Сам их брак вызывал недоумение. Элленбоген привел домой очаровательное создание, не женщину, а скорее, ребенка: блестящие круглые черные глазки смотрят пристально под узким лобиком в буйных кудрях, что чернее ваксы, на ушах кудряшки, грива кудрей ниспадает на плечи, носик прелестный, и прелестные пухлые розовые губки, и все это шумное, с ребяческими причудами и капризами. Но с самого начала она была ему предана, она доверяла ему, верила в его гений, он был ее магом, пророком, ее богоданным вассалом. И неважно, что теперь она постарела и ротик юной возлюбленной превратился в неумолимую нитку, кудри обмякли, пожелтели и поредели; пожилая вдова, но крепкая, бодрая, неустрашимая, мощь!

Конфликт (вот до чего дошло) заключался в следующем: воспользовался ли Элленбоген подспудным подпольным течением, объявив его плодом своей фантазии, — или это течение целую вечность висело над головами, подобно небесной радуге, но прежде никто не додумывался посмотреть наверх? Все равно что задаваться вопросом, был ли правдой дарвинизм до Дарвина, исцелял ли шаманизм до Фрейда, имело ли время значение до Эйнштейна и действительно ли континенты некогда соединялись друг с другом. Само это явление (не явление, но волна, мысль, укол узнавания) имело массу названий: орфизм, симультанность, параллелизм. В Скандинавии его называли унанизмом, в Греции полипневмией, в Испании косморфией, все были забыты, исчерпаны, отработаны и утрачены, пока не возродились в теореме Элленбогена, материализовались как облако не больше мужской ладони, теперь разрослись, охватывают перешейки и полуострова, стягивают их в единый массив суши, который захватила и которым руководит Герти Элленбоген, квартира 6С на шестом этаже Марлборо‑Мэнс, дом 5347 по Тремонт‑авеню, Бронкс, Нью‑Йорк, ее преданность абсолютна: «Я буду ждать тысячу лет!»
Лайонел Эйнхорн, двадцати четырех лет, был сторонником теоремы Элленбогена. Все и впрямь со всем связано: почему бы и нет? Холод подразумевает тепло: одно немыслимо без другого. Надежда рождается из отчаяния, и наоборот. Все, что разум способен представить, имеет аналог: нет Б‑га без дьявола, нет свободы без тирании, нет музыки без резонанса; девять муз суть одна муза, подобно тому, как морские волны, каждая со своим напором и кромкой пены, суть одно море, все породы происходят от единой породы, все виды искусства суть одно и то же искусство, танцы — картины, портреты — оды, быль — одно с народными сказками и небылицами. Единороги с их единственными бивнями только миф, но и мифы сами по себе — гимн в общем хоре. Блеск единичной слюды вызывает молнии.

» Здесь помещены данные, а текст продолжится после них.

/-- The descriptor of a multicast (R387): once it is read, the operation knows its branches and their stamps. -/
def State.readDesc (s : State) (id : Nat) : State :=
  let o := s.eop id
  let hd := gather [s.descEntry o 0]
  let h := (hd.vals.headD none).getD 0
  let es := gather ((List.range (fieldOf h 16 3 + 1)).map fun i => s.descEntry o (i + 1))
  match hd.bad.or (if hd.need.isEmpty then es.bad else none) with
  | some (cause, a) => s.parkOp id cause a 0 false
  | none =>
    if !hd.need.isEmpty then s.askLines id hd.need
    else if !es.need.isEmpty then s.askLines id es.need
    else
      let vs := es.vals.map fun v => v.getD 0
      let bs := vs.map fun v => { branchOf v with stamped := (targetBad (branchOf v).stamp 8 false).isSome }
      let s := s.updOp id fun o => { o with
        branches := bs, n := fieldOf h 0 16 + 1, orgS := BitVec.ofNat 64 (fieldOf h 128 64), expect := BitVec.ofNat 64 (fieldOf h 64 64) }
      if hd.poisoned || es.poisoned then s.failAll id ssPoison
      else if headerReserved h || vs.any branchReserved || bs.any (·.stamped) then s.failAll id ssMcForm
      else s

/-- The source record of a multicast and its form (R184); `tiles` = 1 says that they have passed. -/
def State.readSource (s : State) (id : Nat) : State :=
  let o := s.eop id
  match s.engRecord o o.recS with
  | .bad cause a => s.parkOp id cause a 0 false
  | .need l => s.askLines id l
  | .fail st => s.failAll id st
  | .ok x tab =>
    if s.mcFormOk o x o.branches then s.updOp id fun o => { o with tabS := tab, tiles := 1 } else s.failAll id ssMcForm

/-- Acceptance of a multicast copy: its descriptor, its source record and form, its branches' records. -/
def State.acceptMc (s : State) (id : Nat) : State :=
  let s := if (s.eop id).branches.isEmpty then s.readDesc id else s
  let o := s.eop id
  if o.accepted || o.stage != .issued || o.branches.isEmpty then s
  else
    let s := if o.tiles = 0 then s.readSource id else s
    let o := s.eop id
    if o.accepted || o.stage != .issued || o.tiles = 0 then s else s.mcBranches id

/-- A shape with its base moved. -/
def Shape.move (x : Shape) (n : Nat) : Shape := { x with base := (x.base + n) % 2 ^ 56 }

/-- MULTICAST_TILE_READ (R185): the source reads tile r when r − d_b ≤ S_b for every branch that goes on. -/
def execMulticastTileRead (op : Nat) (s : State) : Out :=
  let o := s.eop op
  let going := o.branches.filter fun b => !b.isOver o.n
  if o.live && o.kind == .mc && o.stage == .accepted && o.accepted && decide (o.pos < o.n) && !going.isEmpty &&
      going.all (fun b => decide (o.pos - b.delivered ≤ b.slack)) then
    let x := (shapeOf o.recS o.tabS).move (o.pos * o.expect.toNat)
    let g := s.gatherBox o.got x (s.engLoc o x .load) o.orgS
    match g.bad with
    | some (cause, a) => .next (s.parkOp op cause a x.kvh false)
    | none =>
      if !g.need.isEmpty then .next (s.askLines op g.need)
      else
        let (bs, bad) := packTile x g.vals
        .next ((s.engSeen o x false (x.touched o.orgS)).updOp op fun o => { o with
          pos := o.pos + 1, got := []
          branches := o.branches.map fun b =>
            if b.isOver o.n then b else { b with staged := b.staged ++ [bs], stagedBad := b.stagedBad ++ [bad] } })
  else .next s

/-- A branch of an operation changes. -/
def State.updBranch (s : State) (id b : Nat) (f : Branch → Branch) : State :=
  s.updOp id fun o => { o with branches := o.branches.modify b f }

/-- A branch's staged tile has been delivered. -/
def Branch.pop (b : Branch) : Branch :=
  { b with
    delivered := b.delivered + 1
    status := if (b.stagedBad.headD []).isEmpty then b.status else ssPoison
    staged := b.staged.tail
    stagedBad := b.stagedBad.tail }

/-- A branch's request parks. -/
def State.parkBranch (s : State) (id b : Nat) (who : FqWho) (cause : BitVec 8) (addr : DWord) (kvh : Nat) : State :=
  let o := s.eop id
  let (s, ok) := s.parkReq (dieOf o.core) o.part unCopy o.core o.crew who cause addr (if cause == cKvMiss then kvh else 0) true false
  if ok then s.updBranch id b fun x => { x with parked := true } else s

/-- Bytes of a packed tile that poisoned elements leave unwritten are left out. -/
def tileCells (x : Shape) (pa : Nat) (bs : List Byte) (bad : List Nat) : List (Nat × Byte) :=
  if bad.isEmpty then bytesAt pa bs
  else ((List.range bs.length).zip bs).filterMap fun p =>
    let hit := bad.any fun q =>
      if q < x.count then decide (q * x.w / 8 ≤ p.1) && decide (p.1 ≤ (q * x.w + x.w - 1) / 8) else p.1 == x.boxBytes + (q - x.count)
    if hit then none else some (pa + p.1, p.2)

/-- MULTICAST_TILE_DELIVER (R185): the branch's next read tile goes to its destination. -/
def execMulticastTileDeliver (op branch : Nat) (s : State) : Out :=
  let o := s.eop op
  let b := o.branches.getD branch default
  if o.live && o.kind == .mc && o.accepted && decide (branch < o.branches.length) && !b.isOver o.n && !b.parked then
    match b.staged, b.stagedBad with
    | bs :: _, bad :: _ =>
      let x := shapeOf o.recS o.tabS
      if b.yd then
        match s.branchRing o b with
        | none => .next s
        | some (r, geo) =>
          let k := branchWaiter op branch
          if (s.ring r).owned k ≥ b.window then .next s
          else
            let s := s.arriveFill r k
            if s.mayFill r k then
              let cells := tileCells x (geo.pa + (s.ring r).fill * geo.unit) bs bad
              .next (((s.perform cells).endFill r k 0 k).updBranch op branch Branch.pop)
            else .next s
      else
        let y := (shapeOf b.shape b.tab).move (b.delivered * b.dstep.toNat)
        let w := s.resolveBits o.got (s.engLoc o y .store) (y.scatter b.origin (unpackTile x bs bad))
        match w.bad with
        | some (cause, a) => .next (s.parkBranch op branch (.branch op branch) cause a y.kvh)
        | none =>
          if !w.need.isEmpty then .next (s.askFor op (.branch op branch) w.need)
          else .next (((s.engWrite (.branch op branch) o.core o.part o.level w.bytes).engSeen o y true (y.touched b.origin)).updBranch op branch
            Branch.pop)
    | _, _ => .next s
  else .next s

/-- The next branch that is over writes its stamp, behind its own writes; with every stamp written the operation is complete (R186). -/
def State.mcStamp (s : State) (id : Nat) : State :=
  let o := s.eop id
  if !o.accepted then s
  else
    match (List.range o.branches.length).find? fun i =>
      let b := o.branches.getD i default
      b.isOver o.n && !b.stamped && !b.parked && !s.branchWaits id i with
    | some i =>
      let b := o.branches.getD i default
      match s.targetLoc o.part o.crew o.gang o.core o.level b.stamp with
      | .ok x =>
        -- the descriptor names no VALUE: a free value stands there (log 3)
        let bs := leBytes 8 (stampWord b.status (Config.freeWord s.free)).toNat
        (s.bumpFree.engWrite (.branch id i) o.core o.part o.level ((bytesAt x.pa bs).map fun c => (x.dev, c))).updBranch id i fun b => { b with stamped := true }
      | .bad cause a => s.parkBranch id i (.branchStamp id i) cause a 0
    | none => if o.branches.all (·.stamped) && o.branches.all (fun b => b.isOver o.n) && !s.opWaits id then s.finishOp id else s

end Sys2Proof.Machine
end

В Нью‑Йоркском университете Лайонел специализировался по управлению бизнесом в расчете на будущее трудоустройство по настоянию своей бездетной тетушки, которая взяла его на воспитание еще малышом, когда его родители развелись. Они так ни о чем и не договорились, у них не было здравого смысла. Мать поступила в труппу эротического кукольного театра: куклы в нем щеголяли полураздетыми и говорили сальности. Отец сбежал в Тибет в поисках мудрости. Тетя читала мальчику книгу афоризмов и благочестивых рассказов: о том, как Авраам отверг идолов своего отца, как жена Лота ослушалась и оглянулась назад, на то, что осталось в прошлом, — и советовала племяннику быть как все, проявлять практичность, приспосабливаться, не выделяться и не забывать, чем Аман отличается от Мордехая (ее любимое выражение).
Пять дней в неделю Лайонел просиживал в кабинке офиса «Манхэттенского кафе‑молочной», три вечера — в углу своей спальни в подержанном офисном кресле на колесиках за письменным столом в полутора ярдах от изножья незастеленной постели. Тетя его теперь обитала в доме престарелых, где напрочь забыла, чем Аман отличается от Мордехая и восход от заката. Лайонелу же хотелось лишь одного: быть не как все, выделяться, отдаться намекам непостижимого. Толки о тайных сокровищах в доме 5347 по Тремонт‑авеню можно было прочесть в прессе, услышать в вечернем ток‑шоу по радио, над ними смеялись комики в ночных клубах. Но никто не воспринял теорему так, как Лайонел, всем нутром, мускулами живота, его внешними и внутренними косыми мышцами, трепетом крыльев носа.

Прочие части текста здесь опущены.